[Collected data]
══════════

-- ==== Sys2Proof/Machine/Step.lean ====
section
/-! DEFINITION. One step of the machine: one event of an execution. -/

namespace Sys2Proof.Machine

/-- One step: the next host access, engine turn or change of the reset input (20_memory.md R60). -/
def step (s : State) : Host.Outcome State Fault Refusal := nextEvent s

/-- The state in which the very next step completes the command word `w`: this block has no instruction memory (R21), so the
word stands in the pending record, as after the host's write of it to CMD (assumption log 10). -/
def State.withFetchWord (s : State) (nbits w : Nat) : State := placeCommand nbits w s

end Sys2Proof.Machine
end

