/-- Settles O55: a step that changes the round-key file is one of the other three events of `handle_roundKeys`. This holds
from every state; the invariant is not needed. -/
theorem onlyKsWritesRoundKeys : Obligations.OnlyKsWritesRoundKeys := by
  intro s t _ hstep hchange
  have hkeeps : ¬ KeepsRoundKeys s t := fun ⟨hrk, hksv⟩ => hchange.elim (· hrk) (· hksv)
  cases hinbox : s.inbox with
  | nil =>
    rw [step_of_no_event hinbox] at hstep
    obtain ⟨p, hp, hword, hks⟩ := (engineTurn_roundKeys hstep).resolve_left hkeeps
    exact .inr (.inr ⟨p, hp, hword, .inl rfl, hks⟩)
  | cons ev rest =>
    rw [step_of_event hinbox] at hstep
    rcases (handle_roundKeys hstep).resolve_left hkeeps with rfl | ⟨hline, rfl⟩ | ⟨rfl, p, hp, hword, hks⟩
    · exact .inl ⟨rest, rfl⟩
    · exact .inr (.inl ⟨hline, rest, rfl⟩)
    · exact .inr (.inr ⟨p, hp, hword, .inr ⟨rest, rfl⟩, hks⟩)

end Sys2Proof.Machine

/-! Proofs of the family 30_encoding.md: command words by number (R71, R75, R82). -/

namespace Sys2Proof.Machine

open Sys2Proof.Spec

/-! ### A command's own word, by number (R71, R72) -/

/-- IDX is a 5-bit field, so a command that a word decodes to has an index below 32. -/
theorem wellFormed_of_decode {v : Word} {i : Instr} (h : decode v = .ok i) : i.wellFormed = true := by
  unfold decode at h
  split at h
  · cases h
  · split at h
    · cases h
    next i' _ =>
      split at h
      next hidx =>
        obtain rfl : i' = i := by simpa using h
        have hlt : (idxOf v).toNat < 32 := (idxOf v).isLt
        simpa [Instr.wellFormed, hidx] using hlt
      · cases h

/-- IDX stands 8 bits up, above the 6 bits of OPC, so the two fields add up without overlap (R71). -/
theorem toNat_encode {i : Instr} (h : i.wellFormed = true) :
    (encode i).toNat = 2 ^ 8 * i.index + (opcode i).toNat := by
  have hidx : i.index < 32 := by simpa [Instr.wellFormed] using h
  have hopc : (opcode i).toNat < 2 ^ 6 := (opcode i).isLt
  have hshift : i.index <<< 8 < 2 ^ 64 := by rw [Nat.shiftLeft_eq]; omega
  calc (encode i).toNat
      = i.index <<< 8 ||| (opcode i).toNat := by
        simp only [encode, BitVec.toNat_or, BitVec.toNat_shiftLeft, BitVec.toNat_ofNat, BitVec.toNat_setWidth]
        rw [Nat.mod_eq_of_lt (show i.index < 2 ^ 64 by omega), Nat.mod_eq_of_lt hshift,
          Nat.mod_eq_of_lt (show (opcode i).toNat < 2 ^ 64 by omega)]
    _ = 2 ^ 8 * i.index + (opcode i).toNat := by
        rw [← Nat.shiftLeft_add_eq_or_of_lt (show (opcode i).toNat < 2 ^ 8 by omega), Nat.shiftLeft_eq, Nat.mul_comm]

/-- The OPCs of the 21 commands lie in 0x01..0x15 (R72). -/
theorem toNat_opcode_mem_range (i : Instr) : 1 ≤ (opcode i).toNat ∧ (opcode i).toNat ≤ 0x15 := by
  cases i <;> simp [opcode]
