-- ==== Sys2Proof/Word.lean ====
section
/-! DEFINITION. The word types of the RSL-8864 and their plainest arithmetic. -/

namespace Sys2Proof

/-- One byte (R34, R242). -/
abbrev Byte := BitVec 8
/-- An X register, a 64-bit register pair of BAR0, a time value (R8, R82, R556). -/
abbrev W64 := BitVec 64
/-- One BAR0 register, one slot of an instruction word, one lane (R8, R78, R213). -/
abbrev W32 := BitVec 32
/-- One V register: 64 lanes of 32 bits, lane `i` in bits `32 i` and up (R82, R213). -/
abbrev VReg := BitVec 2048
/-- One 512-byte row, byte `i` in bits `8 i` and up (R242). -/
abbrev Row := BitVec 4096
/-- One accumulator entry: 64 lanes of 128 bits; in the 32-bit modes the low 2,048 bits hold 64 lanes of 32 bits (R132). -/
abbrev AccBits := BitVec 8192
/-- One 256-bit instruction word, slot `k` in bits `32 k` and up (R78). -/
abbrev IWord := BitVec 256
/-- One 128-bit message header (R350). -/
abbrev Header := BitVec 128
/-- One record of an image section, its bytes read little-endian as one number (R34). -/
abbrev Rec := Nat

/-- Bits `lo` to `lo + w - 1` of a number, as a number. -/
def natBits (n lo w : Nat) : Nat := (n >>> lo) % 2 ^ w

/-- The `n`-byte little-endian field at byte offset `off` of a record (R34). -/
def Rec.le (r : Rec) (off n : Nat) : Nat := natBits r (8 * off) (8 * n)

/-- The signed value of the low `w` bits of a number. -/
def signedOf (w n : Nat) : Int :=
  let m := n % 2 ^ w
  if 2 * m < 2 ^ w then (m : Int) else (m : Int) - (2 ^ w : Nat)

end Sys2Proof
end

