/-- A SIN slot (22 R775). -/
inductive SinOp where
  | nop
  | trecv (vd : BitVec 6) (tag : BitVec 5) (h : Bool) (xh : BitVec 5)
  | trecvs (xr tag : BitVec 5) (inc : BitVec 8)
  | srecv (vd : BitVec 6) (port : BitVec 2)
  | sgo (stream : BitVec 8) (xa : BitVec 5)
  | gtake (ch : BitVec 2) (xd : BitVec 5) (md : BitVec 4)
  | gret (ch : BitVec 2)
  deriving DecidableEq, Repr

/-- A MAT slot (22 R776). -/
inductive MatIns where
  | nop
  | matcfg (format : BitVec 4) (accmode : BitVec 2) (systolic : Bool) (xe : BitVec 5)
  | wld (xr : BitVec 5) (inc : BitVec 8)
  | wswap
  | mmul (e : BitVec 8) (zero swap : Bool) (src : BitVec 2) (source : BitVec 12)
  | laccadd (e : BitVec 8) (n : BitVec 4)
  | adrain (e : BitVec 8) (port : BitVec 2) (bf : Bool) (part : BitVec 2) (last : Bool)
  deriving DecidableEq, Repr

/-- The functions of latency row 7 (22 R784). -/
inductive VFn where
  | rcp | sqrt | rsqrt | div | exp | exp2 | log | log2 | tanh | sigm | erf | sin | cos
  deriving DecidableEq, Repr

/-- The two-operand FP32 operations with a rounding mode (22 R784). -/
inductive VArith where
  | add | sub | mul
  deriving DecidableEq, Repr

/-- The fused operations (22 R784). -/
inductive VFused where
  | fma | fms | fnma
  deriving DecidableEq, Repr

/-- The other V3 operations on lanes (22 R784). -/
inductive VLane where
  | min | max | abs | neg | mov | bcast | sel
  | iadd | isub | imul | and | or | xor | shl | shr | sra | shli | shri | srai
  deriving DecidableEq, Repr

/-- The mask operations (22 R784). -/
inductive MLogic where
  | and | or | xor | andn
  deriving DecidableEq, Repr

/-- A VEC0 or VEC1 slot (22 R784). -/
inductive VecOp where
  | nop
  | fn (f : VFn) (a : V3)
  | arith (o : VArith) (rm : BitVec 3) (a : V3)
  | fused (o : VFused) (a : VF)
  | lane (o : VLane) (a : V3)
  | pfmt (f : Bool)
  | cmp (cond : BitVec 3) (a : MD)
  | cls (a : CL)
  | mlogic (o : MLogic) (a : ML)
  | acc (form : BitVec 3) (a : AC)
  | cvt (a : CV)
  | cvtn (format : BitVec 4) (a : NArgs)
  | cvtw (format : BitVec 4) (a : WArgs)
  | biq (sr : Bool) (a : BI)
  | biqMark (a : BI)
  | biqScale (a : V3)
  | biadd (a : V3)
  | biaddHeader (a : V3)
  | bidq (a : BI)
  | gust (seed : BitVec 4) (a : GU)
  deriving DecidableEq, Repr

/-- The operations of the RED slot (22 R788). -/
inductive RedName where
  | sum | sumi | max | min | argmax | argmin | cnt
  deriving DecidableEq, Repr

/-- A RED slot. -/
inductive RedOp where
  | nop
  | red (o : RedName) (a : RD)
  deriving DecidableEq, Repr

/-- A MEM slot (22 R789). -/
inductive MemOp where
  | nop
  | sprd (vd : BitVec 6) (xr : BitVec 5) (c : Bool) (inc : BitVec 8)
  | spwr (vs : BitVec 6) (xr : BitVec 5) (inc : BitVec 8)
  | rowcmp (w : BitVec 2) (xr : BitVec 5) (md : BitVec 4) (vc : BitVec 6) (xk2 : BitVec 4)
  | rowcnt (xr : BitVec 5) (mm2 : BitVec 3) (xs : BitVec 5) (wrap rf : Bool) (md : BitVec 4) (ev : Bool)
  | cmrd (xc xr : BitVec 5)
  | cmwr (xc xr : BitVec 5)
  | cmcnt (xc : BitVec 5) (mm2 : BitVec 3) (xs : BitVec 5) (wrap ev : Bool)
  | rrd (vd : BitVec 6) (xa : BitVec 5)
  | rwr (vs : BitVec 6) (xa : BitVec 5)
  deriving DecidableEq, Repr

/-- An MSG slot (22 R793). -/
inductive MsgOp where
  | nop
  | msend (n xd : BitVec 5) (len1 : BitVec 3) (route : BitVec 4) (group : BitVec 6)
  deriving DecidableEq, Repr

/-- One slot of a word. -/
inductive SlotOp where
  | ctl (o : CtlOp)
  | sin (o : SinOp)
  | mat (o : MatIns)
  | vec (o : VecOp)
  | red (o : RedOp)
  | mem (o : MemOp)
  | msg (o : MsgOp)
  deriving DecidableEq, Repr

/-- A word whose eight slots all decode (03 R78). -/
structure WordOps where
  ctl : CtlOp := .nop
  sin : SinOp := .nop
  mat : MatIns := .nop
  vec0 : VecOp := .nop
  vec1 : VecOp := .nop
  red : RedOp := .nop
  mem : MemOp := .nop
  msg : MsgOp := .nop
  deriving DecidableEq, Repr
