-- ==== Sys2Proof/Machine/State.lean ====
section
/-! DEFINITION. The state of the RSL-8864 as plain data, its faults and refusals, and the state right after a power-on reset.
Every field's comment gives its register or unit, its width, the file and rule of the specification, and its reset value. -/

namespace Sys2Proof.Machine

/-- Why the model stops with a fault. -/
inductive Fault where
  /-- Raised by nobody: no command of this block stops the machine (every fault of the specification is a record, a reaction and a next state). Safe. -/
  | none_
  deriving DecidableEq, Repr

/-- Why the model refuses a command. -/
inductive Refusal where
  /-- A row that has no meaning yet. Safe. -/
  | notModelled (mnemonic : String)
  deriving DecidableEq, Repr

/-- A sparse table: keys strictly rising in every table that the operations build; a key that is not listed reads as the default its reader names. -/
abbrev SMap (α : Type) := List (Nat × α)

/-- A byte memory in the host's form: addresses strictly rising, no byte 0 listed (an unlisted byte reads as 0). -/
abbrev Mem := List Host.Cell

/-- A 48-bit statistic counter with its PINNED bit (03 R127). -/
structure Stat where
  /-- COUNT, 48 bits [03 R127]; reset 0 -/
  count : BitVec 48 := 0
  /-- PINNED, 1 bit [03 R127]; reset 0 -/
  pinned : Bool := false
  deriving DecidableEq, Repr

/-- A first-fault latch with VALID and OVERFLOW (03 R129, 18 R685). -/
structure Latch (α : Type) where
  /-- VALID, 1 bit [18 R685]; reset 0 -/
  valid : Bool := false
  /-- OVERFLOW, 1 bit [18 R685]; reset 0 -/
  overflow : Bool := false
  /-- the latched fields [18 R685]; reset 0 -/
  info : α
  deriving DecidableEq, Repr

/-! ## Core -/

/-- The task of a core: the TASKS record in force (02 R54). -/
structure Task where
  /-- PROGRAM, 16 bits [02 R54] -/
  program : Nat := 0
  /-- ENTRY_PC, 14 bits [02 R54] -/
  entry : Nat := 0
  /-- CORE_PASID, 20 bits [03 R126]; reset 0 -/
  pasid : Nat := 0
  /-- CORE_SP_BASE, 16 bits [03 R126]; reset 0 -/
  spBase : Nat := 0
  /-- CORE_SP_BOUND, 16 bits [03 R126]; reset 0 -/
  spBound : Nat := 0
  /-- CORE_CM_BASE, 19 bits [03 R126]; reset 0 -/
  cmBase : Nat := 0
  /-- CORE_CM_BOUND, 19 bits [03 R126]; reset 0 -/
  cmBound : Nat := 0
  /-- CORE_DM_BASE, 64 bits [03 R126]; reset 0 -/
  dmBase : Nat := 0
  /-- CORE_DM_BOUND, 64 bits [03 R126]; reset 0 -/
  dmBound : Nat := 0
  /-- CORE_HM_BASE, 64 bits [03 R126]; reset 0 -/
  hmBase : Nat := 0
  /-- CORE_HM_BOUND, 64 bits [03 R126]; reset 0 -/
  hmBound : Nat := 0
  deriving DecidableEq, Repr

/-- STATE of CORE_STATUS (03 R126). -/
inductive RunState where
  | noTask | stopped | running | frozen | lull | ended | faultHold | disabled
  deriving DecidableEq, Repr

/-- FREEZE_CAUSE of CORE_STATUS (03 R99, R126). -/
inductive FreezeCause where
  | none | input | output | calm | external
  deriving DecidableEq, Repr

/-- One open loop level (03 R82, R89). -/
structure LoopLevel where
  /-- remaining count, 32 bits [03 R82] -/
  count : BitVec 32
  /-- start word index, 14 bits [03 R82] -/
  start : Nat
  /-- end word index, 14 bits [03 R82] -/
  stop : Nat
  deriving DecidableEq, Repr

/-- The mode in which a MAT operation issued (04 R163). -/
structure MatMode where
  /-- FORMAT of CORE_MAT_MODE, 4 bits [04 R179]; reset 0 -/
  format : Nat := 0
  /-- ACCMODE of CORE_MAT_MODE, 2 bits [04 R179]; reset 0 -/
  accmode : Nat := 0
  /-- SYSTOLIC of CORE_MAT_MODE, 1 bit [04 R179]; reset 0 -/
  systolic : Bool := false
  /-- E_LO of CORE_MAT_MODE, 10 bits signed [04 R179]; reset 0 -/
  eLo : Int := 0
  deriving DecidableEq, Repr

/-- One accumulator entry with its VALID bit (04 R132, R133). -/
structure AccEntry where
  /-- the 64 lanes [04 R132]; reset 0 -/
  bits : AccBits := 0
  /-- VALID [04 R133]; reset 1 by R166 -/
  valid : Bool := true
  deriving DecidableEq, Repr

/-- One weight set of the array (04 R130, R143). -/
structure WeightSet where
  /-- the format of the WLD that filled it; none while unfilled [04 R143]; reset none -/
  format : Option Nat := none
  /-- the block's rows and, in MX formats, its scale row, in ascending row order [04 R138]; reset empty -/
  rows : List Row := []
  /-- issue positions until a swap may make it current [04 R140]; reset 0 -/
  busy : Nat := 0
  deriving DecidableEq, Repr

/-- A MAT operation with its operands as captured at issue (04 R173). -/
inductive MatOp where
  /-- MMUL with entry, ZERO, mode, weight set and weights of its issue, its vector (a bubble has none) and its source port: 0 to 3 an SP port, 4 + tag a tag queue -/
  | mmul (e : Nat) (zero : Bool) (mode : MatMode) (set : Nat) (weights : List Row) (vec : Option (Row × Nat)) (port : Option Nat)
  /-- LACCADD of four V registers -/
  | laccadd (e : Nat) (mode : MatMode) (addend : AccBits)
  /-- ADRAIN to a port -/
  | adrain (e : Nat) (port : Nat) (bf : Bool) (part : Nat) (last : Bool) (mode : MatMode)
  /-- the place that a MATCFG, WLD or WSWAP takes in the elastic buffer -/
  | place
  deriving DecidableEq, Repr

/-- What an operation in flight does when its result becomes visible (03 R85, R103). -/
inductive FlightEff where
  /-- a V register takes lanes under a mask; inactive lanes keep or clear by ZM (06 R222) -/
  | writeV (r : Nat) (val : VReg) (mask : BitVec 64) (zm : Bool)
  /-- part of a V register is replaced: the bits of `keep` keep their value (06 R228) -/
  | mergeV (r : Nat) (val keep : VReg)
  /-- an M register takes bits under a mask (06 R222) -/
  | writeM (r : Nat) (val mask : BitVec 64) (zm : Bool)
  /-- an X register takes a value (09 R369, 10 R412) -/
  | writeX (r : Nat) (val : W64)
  /-- vector flags and counters of one operation (06 R235, R236) -/
  | vecEvents (ev : BitVec 6)
  /-- clamps and poisoned lanes counted for the partition (13 R518) -/
  | collCount (esc poison : Bool)
  /-- a row write to the core's own scratchpad (07 R244) -/
  | rowWrite (row : Nat) (val : Row) (produce : Bool)
  /-- the write of a ROWCNT with its OVF bit, its EV bit and the mask register that takes OVF (07 R267 to R270) -/
  | countWrite (row : Nat) (val : Row) (ovf ev : Bool) (md : Option Nat)
  /-- a MAT operation that executes (04 R162) -/
  | mat (op : MatOp)
  /-- a MATCFG that changes ACCMODE clears every accumulator entry (04 R164) -/
  | accClear
  /-- a closed drain row reaches its offer (04 R169) -/
  | drainOffer (port : Nat) (row : Row)
  /-- a weight block reaches its set (04 R139, R140) -/
  | weights (set : Nat) (format : Nat) (base : Nat) (rows : List Row)
  /-- a fault found after its word issued (03 R797) -/
  | lateFault (code : Nat) (detail : W64)
  deriving DecidableEq, Repr
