/-- What a core does in one cc: its remaining operations, Lull, an external freeze, its calm wait, or its word (03 R102, R105, R106, R108, R109). -/
def spendCc (s : State) (n : Nat) : State :=
  let c := getCore s n
  if draining c then drainCc s n
  else if c.state == .lull then lullCc s n
  else if extFrozen s n then
    freezeCc (modCore s n (fun c => { c with state := .frozen, cause := .external, slot := 0, waitIx := 0 })) n .external (!debugFrozen s n)
  else match c.calm with
    | some w => calmCc s n w
    | none => evaluate s n

/-- The count of the cc that a core spends goes up. -/
def startCc (s : State) (n : Nat) : State := modCore s n (fun c => { c with ccs := c.ccs + 1 })

/-- One cc of a core that holds a running task; a cluster that a STOP reaction stops lets it spend no cc after that of the fault (18 R682). -/
def coreCc (s : State) (n : Nat) : State :=
  stopLate (spendCc (startCc s n) n) n

/-- The word at the PC of a core holds an operation in a slot: exactly this operation, or NOP in a slot whose word does not decode at all. -/
def slotHolds (c : Core) (slot : Fin 8) (o : SlotOp) (isNop : Bool) : Bool :=
  let raw : IWord := mget 0 c.imem c.pc
  decide (c.wordCount ≤ c.pc) || Decode.slot raw slot == some o ||
    (isNop && (List.finRange 8).all (fun j => (Decode.slot raw j).isNone))

/-- A core can spend a cc: its clock runs, it holds a task that has neither ended nor stopped in a running partition, or operations that have not completed, and no late fault waits to be taken (03 R106, R797). -/
def canSpend (s : State) (n : Nat) : Bool :=
  let c := getCore s n
  !clusterStopped s (clusOf n) && c.late.isEmpty && (draining c || (issuing c &&
    (match partOfCluster s (clusOf n) with | some p => let x := getPart s p; x.state == .running || x.state == .stopping | none => false)))

/-- The next cc of a core is not frozen, so that its array may execute: the word at the PC would issue or fault, the core waits at a calm point, or it drains (03 R102; 04 R173). -/
def arrayRuns (s : State) (n : Nat) : Bool :=
  let c := getCore s n
  !clusterStopped s (clusOf n) && !extFrozen s n && (draining c || (issuing c && match c.calm with
    | some _ => true
    | none =>
      let raw : IWord := mget 0 c.imem c.pc
      let w := Decode.word raw
      c.state != .lull && (decide (c.wordCount ≤ c.pc) || (firstFail (wordFails s n c raw w)).isSome || (firstHold s n c w).isNone)))

/-- One cc of core `n`, commanded by the operation that a slot of its word holds; of a core that only completes what it has issued, by any operation. The command has no effect where the word at the PC does not hold the operation. -/
def issueNamed (n : Nat) (slot : Fin 8) (o : SlotOp) (isNop : Bool) (s : State) : Res :=
  if canSpend s n && (draining (getCore s n) || slotHolds (getCore s n) slot o isNop) then .next (coreCc s n) else .next s

end Sys2Proof.Machine
end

══════════

**What you will do**
Give only the lines from the one holding "abbrev W64 := BitVec 64" through the one holding "(xh : BitVec 5)", each restated exactly as it appears above.

**Solution to the problem**
abbrev W64 := BitVec 64
/-- One BAR0 register, one slot of an instruction word, one lane (R8, R78, R213). -/
abbrev W32 := BitVec 32
/-- One V register: 64 lanes of 32 bits, lane `i` in bits `32 i` and up (R82, R213). -/
abbrev VReg := BitVec 2048
/-- One 512-byte row, byte `i` in bits `8 i` and up (R242). -/
abbrev Row := BitVec 4096
/-- One accumulator entry: 64 lanes of 128 bits; in the 32-bit modes the low 2,048 bits hold 64 lanes of 32 bits (R132). -/
abbrev AccBits := BitVec 8192
/-- One 256-bit instruction word, slot `k` in bits `32 k` and up (R78). -/
abbrev IWord := BitVec 256
/-- One 128-bit message header (R350). -/
abbrev Header := BitVec 128
/-- One record of an image section, its bytes read little-endian as one number (R34). -/
abbrev Rec := Nat

/-- Bits `lo` to `lo + w - 1` of a number, as a number. -/
def natBits (n lo w : Nat) : Nat := (n >>> lo) % 2 ^ w

/-- The `n`-byte little-endian field at byte offset `off` of a record (R34). -/
def Rec.le (r : Rec) (off n : Nat) : Nat := natBits r (8 * off) (8 * n)

/-- The signed value of the low `w` bits of a number. -/
def signedOf (w n : Nat) : Int :=
  let m := n % 2 ^ w
  if 2 * m < 2 ^ w then (m : Int) else (m : Int) - (2 ^ w : Nat)

end Sys2Proof
end

/-- A SIN slot (22 R775). -/
inductive SinOp where
  | nop
  | trecv (vd : BitVec 6) (tag : BitVec 5) (h : Bool) (xh : BitVec 5)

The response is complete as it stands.